贺临点点头,在厅中又坐了片刻,便起身告辞:
“今日多谢表兄坦诚相告,于我公务大有裨益。我手头还有不少文件要理,便先告辞了。”
临走前,丫鬟秋梨拿了两罐茶铺新采的茶叶,一并给贺临带了回去。
贺临回到马车,脊背依旧挺直,可周身的气压却明显沉了下去。
马车辘辘作响,贺临掀开车帘一角,回头望向那座渐渐远去的贺府。
庭院深深,飞檐重重,气派规整,一看便是安稳富足的人家。
心口又是一阵酸涩。
她没有骗人,她已为人妻,夫君待她也是极好。
两人方才在厅中坐在一块,眉目间暗送秋波,互相传情。
即使他们成亲了三年,也依然是恩爱夫妻,外人丝毫没有插手的机会。
他方才还在盘算要去查她的身世,查她的夫君,查那人待她好不好,想着办法总能争一争,或许有万分之一的机会。
可万万没想到,她的夫君竟然是贺初。
若是其他人家,无关任何牵扯,或许还能搏一搏,争一争,等一等。
可那人偏偏是贺初。
如何能有万一?
如何敢有万一?
就算真的有万一的机会,他能迈出这一步吗?
他不能。
一步迈出,便是罔顾天伦,是他自己也唾弃的贼子。
—
几日后,城中一处僻静雅致的酒楼,隐蔽雅间。
雅间清幽华贵,丝竹之声淡淡萦绕。
席间有四五位绝色女子,个个身材窈窕,容貌娇美。
有的手抚古筝,手指拨弄,音韵绵长。
有的怀抱琵琶,半遮半掩,婉转低回。
有的吹箫,有的抚琴,各擅其长。
她们齐整整地互相排练好一首完整的曲子,各自弹奏,不互相喧夺,相互映衬,乐器独妙。
一眼望去,群芳争艳,赏心悦目。
真州知府赵文渊亲自给贺临斟茶道:
“监察使一路辛劳,今日不谈公务,只饮酒听曲。
这些都是城中最好的乐伎,才艺容貌俱佳,还望监察使莫要嫌弃。
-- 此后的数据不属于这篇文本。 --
@[simp] theorem State.setSlot_slot (s : State) (k j : Nat) (x) : (s.setSlot k x).slot j = if j = k then x else s.slot j := Sparse.get_set _ _ _ _ _
@[simp] theorem State.setSlot_regs (s : State) (k : Nat) (x) : (s.setSlot k x).regs = s.regs := rfl
@[simp] theorem State.setSlot_capture (s : State) (k : Nat) (x) : (s.setSlot k x).capture = s.capture := rfl
@[simp] theorem State.setSlot_heldLo (s : State) (k : Nat) (x) : (s.setSlot k x).heldLo = s.heldLo := rfl
@[simp] theorem State.setSlot_readData (s : State) (k : Nat) (x) : (s.setSlot k x).readData = s.readData := rfl
@[simp] theorem State.setSlot_clk (s : State) (k : Nat) (x) : (s.setSlot k x).clk = s.clk := rfl
@[simp] theorem State.setSlot_bel (s : State) (k : Nat) (x) : (s.setSlot k x).bel = s.bel := rfl
@[simp] theorem State.setSlot_gate (s : State) (k : Nat) (x) : (s.setSlot k x).gate = s.gate := rfl
@[simp] theorem State.setSlot_free (s : State) (k : Nat) (x) : (s.setSlot k x).free = s.free := rfl
@[simp] theorem State.setSlot_msix (s : State) (k : Nat) (x) : (s.setSlot k x).msix = s.msix := rfl
@[simp] theorem State.setSlot_evq (s : State) (k : Nat) (x) : (s.setSlot k x).evq = s.evq := rfl
@[simp] theorem State.setSlot_queues (s : State) (k : Nat) (x) : (s.setSlot k x).queues = s.queues := rfl
@[simp] theorem State.setSlot_bankq (s : State) (k : Nat) (x) : (s.setSlot k x).bankq = s.bankq := rfl
@[simp] theorem State.setSlot_freeCells (s : State) (k : Nat) (x) : (s.setSlot k x).freeCells = s.freeCells := rfl
@[simp] theorem State.setSlot_deviceReserved (s : State) (k : Nat) (x) : (s.setSlot k x).deviceReserved = s.deviceReserved := rfl
@[simp] theorem State.setSlot_cross (s : State) (k : Nat) (x) : (s.setSlot k x).cross = s.cross := rfl
@[simp] theorem State.setSlot_dram (s : State) (k : Nat) (x) : (s.setSlot k x).dram = s.dram := rfl
@[simp] theorem State.setSlot_hostMem (s : State) (k : Nat) (x) : (s.setSlot k x).hostMem = s.hostMem := rfl
@[simp] theorem State.setSlot_keys (s : State) (k : Nat) (x) : (s.setSlot k x).keys = s.keys := rfl
@[simp] theorem State.setSlot_faultLog (s : State) (k : Nat) (x) : (s.setSlot k x).faultLog = s.faultLog := rfl
@[simp] theorem State.setSlot_pkts (s : State) (k : Nat) (x) : (s.setSlot k x).pkts = s.pkts := rfl
@[simp] theorem State.setSlot_nextPkt (s : State) (k : Nat) (x) : (s.setSlot k x).nextPkt = s.nextPkt := rfl
@[simp] theorem State.setSlot_fences (s : State) (k : Nat) (x) : (s.setSlot k x).fences = s.fences := rfl
@[simp] theorem State.setSlot_fetches (s : State) (k : Nat) (x) : (s.setSlot k x).fetches = s.fetches := rfl
@[simp] theorem State.setSlot_legs (s : State) (k : Nat) (x) : (s.setSlot k x).legs = s.legs := rfl
@[simp] theorem State.setSlot_confs (s : State) (k : Nat) (x) : (s.setSlot k x).confs = s.confs := rfl
@[simp] theorem State.setSlot_taps (s : State) (k : Nat) (x) : (s.setSlot k x).taps = s.taps := rfl
@[simp] theorem State.setSlot_tdm (s : State) (k : Nat) (x) : (s.setSlot k x).tdm = s.tdm := rfl
@[simp] theorem State.setSlot_windows (s : State) (k : Nat) (x) : (s.setSlot k x).windows = s.windows := rfl
@[simp] theorem State.setSlot_planes (s : State) (k : Nat) (x) : (s.setSlot k x).planes = s.planes := rfl
@[simp] theorem State.setSlot_vstrs (s : State) (k : Nat) (x) : (s.setSlot k x).vstrs = s.vstrs := rfl
@[simp] theorem State.setSlot_ostrs (s : State) (k : Nat) (x) : (s.setSlot k x).ostrs = s.ostrs := rfl
@[simp] theorem State.setSlot_ports (s : State) (k : Nat) (x) : (s.setSlot k x).ports = s.ports := rfl
@[simp] theorem State.setSlot_rxWin (s : State) (k : Nat) (x) : (s.setSlot k x).rxWin = s.rxWin := rfl
@[simp] theorem State.setSlot_ecomps (s : State) (k : Nat) (x) : (s.setSlot k x).ecomps = s.ecomps := rfl
@[simp] theorem State.setSlot_decs (s : State) (k : Nat) (x) : (s.setSlot k x).decs = s.decs := rfl
@[simp] theorem State.setSlot_layouts (s : State) (k : Nat) (x) : (s.setSlot k x).layouts = s.layouts := rfl
@[simp] theorem State.setSlot_twin (s : State) (k : Nat) (x) : (s.setSlot k x).twin = s.twin := rfl
@[simp] theorem State.setSlot_links (s : State) (k : Nat) (x) : (s.setSlot k x).links = s.links := rfl
@[simp] theorem State.setSlot_fab (s : State) (k : Nat) (x) : (s.setSlot k x).fab = s.fab := rfl
@[simp] theorem State.setSlot_ddr (s : State) (k : Nat) (x) : (s.setSlot k x).ddr = s.ddr := rfl
@[simp] theorem State.setSlot_weir (s : State) (k : Nat) (x) : (s.setSlot k x).weir = s.weir := rfl
@[simp] theorem State.setSlot_poisoned (s : State) (k : Nat) (x) : (s.setSlot k x).poisoned = s.poisoned := rfl
@[simp] theorem State.setSlot_dramRead (s : State) (k : Nat) (x) : (s.setSlot k x).dramRead = s.dramRead := rfl
@[simp] theorem State.setSlot_fatalAt (s : State) (k : Nat) (x) : (s.setSlot k x).fatalAt = s.fatalAt := rfl
@[simp] theorem State.setSlot_flash (s : State) (k : Nat) (x) : (s.setSlot k x).flash = s.flash := rfl
@[simp] theorem State.setSlot_boot (s : State) (k : Nat) (x) : (s.setSlot k x).boot = s.boot := rfl
@[simp] theorem State.setSlot_dma (s : State) (k : Nat) (x) : (s.setSlot k x).dma = s.dma := rfl
@[simp] theorem State.setSlot_bar2 (s : State) (k : Nat) (x) : (s.setSlot k x).bar2 = s.bar2 := rfl
@[simp] theorem State.setSlot_pwr (s : State) (k : Nat) (x) : (s.setSlot k x).pwr = s.pwr := rfl
@[simp] theorem State.setSlot_svc (s : State) (k : Nat) (x) : (s.setSlot k x).svc = s.svc := rfl
@[simp] theorem State.setSlot_crier (s : State) (k : Nat) (x) : (s.setSlot k x).crier = s.crier := rfl
@[simp] theorem State.setSlot_pins (s : State) (k : Nat) (x) : (s.setSlot k x).pins = s.pins := rfl
@[simp] theorem State.setSlot_uart (s : State) (k : Nat) (x) : (s.setSlot k x).uart = s.uart := rfl
@[simp] theorem State.setSlot_audio (s : State) (k : Nat) (x) : (s.setSlot k x).audio = s.audio := rfl
@[simp] theorem State.setSlot_legAudio (s : State) (k : Nat) (x) : (s.setSlot k x).legAudio = s.legAudio := rfl
@[simp] theorem State.setSlot_confAudio (s : State) (k : Nat) (x) : (s.setSlot k x).confAudio = s.confAudio := rfl
@[simp] theorem State.setSlot_mill (s : State) (k : Nat) (x) : (s.setSlot k x).mill = s.mill := rfl
@[simp] theorem State.setSlot_csram (s : State) (k : Nat) (x) : (s.setSlot k x).csram = s.csram := rfl
@[simp] theorem State.setSlot_kernels (s : State) (k : Nat) (x) : (s.setSlot k x).kernels = s.kernels := rfl
@[simp] theorem State.setSlot_kernelCmd (s : State) (k : Nat) (x) : (s.setSlot k x).kernelCmd = s.kernelCmd := rfl
@[simp] theorem State.setSlot_reeve (s : State) (k : Nat) (x) : (s.setSlot k x).reeve = s.reeve := rfl
@[simp] theorem State.setSlot_pending (s : State) (k : Nat) (x) : (s.setSlot k x).pending = s.pending := rfl
@[simp] theorem State.setSlot_rd (s : State) (k a : Nat) (x) : (s.setSlot k x).rd a = s.rd a := rfl
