/-- A record comes to a queue while Granary takes work. -/
theorem exec_granaryEnqueue_awake (len : Nat) (hq : ¬ (0x4100 ≤ q ∧ q < 0x4140)) (hbad : (s.queue q).bad = false)
    (hawake : s.quiescing granaryPage = false) :
    ∃ n items lost, exec (.granaryEnqueue q (.record len) false) s = .next (s.afterAdmission q items lost) ∧
      s.admits q (ceilDiv len 256) ⟨len, s.nextPkt, false⟩ n items lost := by
  obtain ⟨n, hloop, hroom⟩ := itemMakeRoom_makesRoom (min := (s.qLimits q).1) (max := (s.qLimits q).2) (avail := s.availFor q) (k := ceilDiv len 256)
    (s.queue q).items.length (s.queue q).items 0 (List.length_filter_le ..)
  rw [Nat.zero_add] at hloop
  rw [exec_granaryEnqueue_record len hq hbad, State.qAppend_eq (State.queueCheck_of_good hq hbad) ((if_neg (by simp [hawake])).trans hloop), hawake]
  cases hfits : s.fitsIn q (ceilDiv len 256) (overwritten n (s.queue q).items)
  · exact ⟨n, _, _, rfl, hroom, fun h => absurd (hfits.symm.trans h) (by decide), fun _ => ⟨rfl, rfl⟩⟩
  · exact ⟨n, _, _, rfl, hroom, fun _ => ⟨rfl, rfl⟩, fun h => absurd (hfits.symm.trans h) (by decide)⟩

/-- What the statement calls fitting, in the model's own terms. -/
theorem State.fitsIn_iff (k : Nat) (l : List GItem) : s.fitsIn q k l = true ↔ sumBy GItem.cells l + k ≤ (s.qLimits q).2 ∧
    k - Nat.min k ((s.qLimits q).1 - sumBy GItem.cells l) ≤ s.availFor q - sumBy GItem.cells l - ((s.qLimits q).1 - sumBy GItem.cells l) := by
  rw [State.fitsIn, itemFits, Bool.and_eq_true, decide_eq_true_iff, decide_eq_true_iff]

/-- A record that fits beside what is there, under the cap and within the reservation and the shared count, fits without an overwrite (R159, R160). -/
theorem State.fitsIn_of_shared {k : Nat} (hcap : (s.queue q).cells + k ≤ (s.qLimits q).2)
    (hneed : k - Nat.min k ((s.qLimits q).1 - (s.queue q).cells) ≤ s.sharedCells) (hown : (s.qLimits q).1 - (s.queue q).cells ≤ s.reservedCells)
    (hfree : s.reservedCells ≤ s.freeCells) : s.fitsIn q k (s.queue q).items = true := by
  have hshared : s.availFor q - (s.queue q).cells - ((s.qLimits q).1 - (s.queue q).cells) = s.sharedCells := by
    rw [State.availFor, State.sharedCells]
    omega
  exact (State.fitsIn_iff k _).2 ⟨hcap, Nat.le_trans hneed (Nat.le_of_eq hshared.symm)⟩

end Enqueue

/-- Settles O37: the loop of R160 is `RoomMade`, and each outcome of an admission is one state `State.afterAdmission`. -/
theorem admissionOverwritesOnlyWhatItMust : Obligations.AdmissionOverwritesOnlyWhatItMust := by
  intro q len s hq hbad g k min max avail after fits lostRegs
  have hfits (l : List GItem) : fits l ↔ s.fitsIn q k l = true := (State.fitsIn_iff k l).symm
  have hnot (l : List GItem) : ¬ fits l ↔ s.fitsIn q k l = false := by rw [hfits, Bool.not_eq_true]
  refine ⟨fun hquiet => ⟨_, exec_granaryEnqueue_quiescing len hq hbad hquiet, State.afterAdmission_items .., State.afterAdmission_lost .., rfl,
    fun r hr => State.afterAdmission_queue_other _ _ _ _ hr, State.afterAdmission_regsOutside _ _ _ _, State.afterAdmission_changesOnly _ _ _ _⟩, fun hawake => ?_⟩
  obtain ⟨n, items, lost, hexec, hadmits⟩ := exec_granaryEnqueue_awake len hq hbad hawake
  have hitems := State.afterAdmission_items s q items lost
  have hlost := State.afterAdmission_lost s q items lost
  have hcontained := State.afterAdmission_contained s q items lost
  have hclaimed := hadmits.claimed rfl
  obtain ⟨hroom, happended, hdropped⟩ := hadmits
  refine ⟨_, n, hexec, fun j hj => (hnot _).2 (hroom.needed j hj), hroom.atMost, fun h => ?_, fun h => ?_, ?_, State.afterAdmission_freeCells .., rfl,
    fun r hr => State.afterAdmission_queue_other _ _ _ _ hr, fun hcap hneed hown hfree => ?_, fun hn h => ?_, fun h => ?_, fun h => ?_,
    State.afterAdmission_regsOutside _ _ _ _, State.afterAdmission_changesOnly _ _ _ _⟩
  · obtain ⟨hi, hl⟩ := happended ((hfits _).1 h)
    exact ⟨hitems.trans hi, hl ▸ hlost⟩
  · obtain ⟨hi, hl⟩ := hdropped ((hnot _).1 h)
    exact ⟨hitems.trans hi, hroom.ends.resolve_left (fun hf => h ((hfits _).2 hf)), hl ▸ hlost⟩
  · rw [hitems]
    exact hclaimed
  · have hnow : fits (after 0) := (hfits _).2 (State.fitsIn_of_shared hcap hneed hown hfree)
    exact ⟨Nat.eq_zero_of_not_pos (fun hpos => (hnot _).2 (hroom.needed 0 hpos) hnow), hnow⟩
  · subst hn
    obtain ⟨-, rfl⟩ := happended ((hfits _).1 h)
    exact State.afterAdmission_changesOnly_of_none_lost _ _ _
  · exact (happended ((hfits _).1 h)).2 ▸ hcontained
  · exact (hdropped ((hnot _).1 h)).2 ▸ hcontained

end Sys2Proof.Machine
end

section
/-! Claims and reads, queue resets, sweeps and bank queues (R161, R162, R164, R165). -/

namespace Sys2Proof.Machine

/-! ### Claims and reads (R161) -/

theorem sumBy_append {α : Type} (f : α → Nat) (a b : List α) : sumBy f (a ++ b) = sumBy f a + sumBy f b := by
  induction a with
  | nil => exact (Nat.zero_add _).symm
  | cons x t ih => rw [List.cons_append, sumBy, sumBy, ih, Nat.add_assoc]

/-- The item claimed is the first that is not. -/
theorem claimOldest_append {a : List GItem} (ha : ∀ x ∈ a, x.claimed = true) (b : List GItem) {i : GItem} (hi : i.claimed = false) :
    claimOldest (a ++ i :: b) = a ++ { i with claimed := true } :: b := by
  induction a with
  | nil => simp [claimOldest, hi]
  | cons x t ih =>
    rw [List.forall_mem_cons] at ha
    simp [claimOldest, ha.1, ih ha.2]

/-- The item whose read completes is the first claimed one. -/
theorem dropClaimed_append {a : List GItem} (ha : ∀ x ∈ a, x.claimed = false) (b : List GItem) {i : GItem} (hi : i.claimed = true) :
    dropClaimed (a ++ i :: b) = a ++ b := by
  induction a with
  | nil => simp [dropClaimed, hi]
  | cons x t ih =>
    rw [List.forall_mem_cons] at ha
    simp [dropClaimed, ha.1, ih ha.2]

/-- The cells that an item taken out of a list gives back. -/
theorem sumBy_cells_removed (a b : List GItem) (i : GItem) : sumBy GItem.cells (a ++ i :: b) - sumBy GItem.cells (a ++ b) = i.cells := by
  rw [sumBy_append, sumBy_append, sumBy]
  omega

theorem State.setQueue_changesOnly (s : State) (q : Nat) (x : GQueue) : s.changesOnly [.queues] (s.setQueue q x) := (State.setQueue_moves ..).only rfl

section Claim

variable {q : Nat} {a b : List GItem} {i : GItem} {s : State}

theorem granaryClaim_marksOldest (hitems : (s.queue q).items = a ++ i :: b) (ha : ∀ x ∈ a, x.claimed = true) (hi : i.claimed = false)
    (hq : ¬ (0x4100 ≤ q ∧ q < 0x4140)) (hbad : (s.queue q).bad = false) :
    exec (.granaryClaim q false) s = .next (s.setQueue q { s.queue q with items := a ++ { i with claimed := true } :: b }) := by
  have haccess : s.access q false = s := State.queueCheck_of_good hq hbad
  show execGranaryClaim q false s = _
  simp only [execGranaryClaim, haccess, hitems, claimOldest_append ha b hi]

theorem granaryReadComplete_returnsCells (hitems : (s.queue q).items = a ++ i :: b) (ha : ∀ x ∈ a, x.claimed = false) (hi : i.claimed = true) :
    exec (.granaryReadComplete q) s =
      .next { s.setQueue q { s.queue q with items := a ++ b } with freeCells := s.freeCells + ceilDiv i.len 256 } := by
  show execGranaryReadComplete q s = _
  simp only [execGranaryReadComplete, GQueue.cells, hitems, dropClaimed_append ha b hi, sumBy_cells_removed, GItem.cells, State.setQueue_freeCells]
”
贺临手指转动着茶杯,眼神轻扫,满室香风。
柔音婉转,美人如画,若是旁人,早已心神荡漾。
贺临入席之后并没有出言拒绝,但也并不透露半分欢喜之色,只是淡淡地坐着,神色平静。
丝竹婉转,美人环视,他却视若无睹,目光落在前方的空处。
赵知府暗中急了,不动声色地朝身后递了个眼色。
角落中一名容貌最是娇柔妩媚的女子心领神会,微微点头,捧着酒杯,挪着莲步,轻移到贺临身侧。
屈膝一伏,眼波流转,言语柔得滴水道:
“奴婢给爷敬酒。”
女子说着,眼神勾人,直直望向贺临。
贺临即使不是朝廷命官,是寻常男子,这副长相也足以让万千女郎为之倾倒。
而眼前的女子姿色动人,稍稍侧目展露,便能勾走无数公子的心。
女子对自己有信心。果不其然,贺临缓缓抬眼,目光落在了她的身上。
就在这时,女子脚下忽然一歪,惊呼一声,身子软软一斜,顺势便靠在了贺临的怀中。
贺临眼底没有波澜,也无欲念,只是平静。
女子扬起脸,唇瓣微扬,眼角含泪,直直地往贺临唇边凑去。
就在她快碰到的时候,贺临微微偏开脸,缓缓笑道:
“想不到真州的酒楼雅间竟有这般别致风味,招待客人的法子倒是挺新鲜的。”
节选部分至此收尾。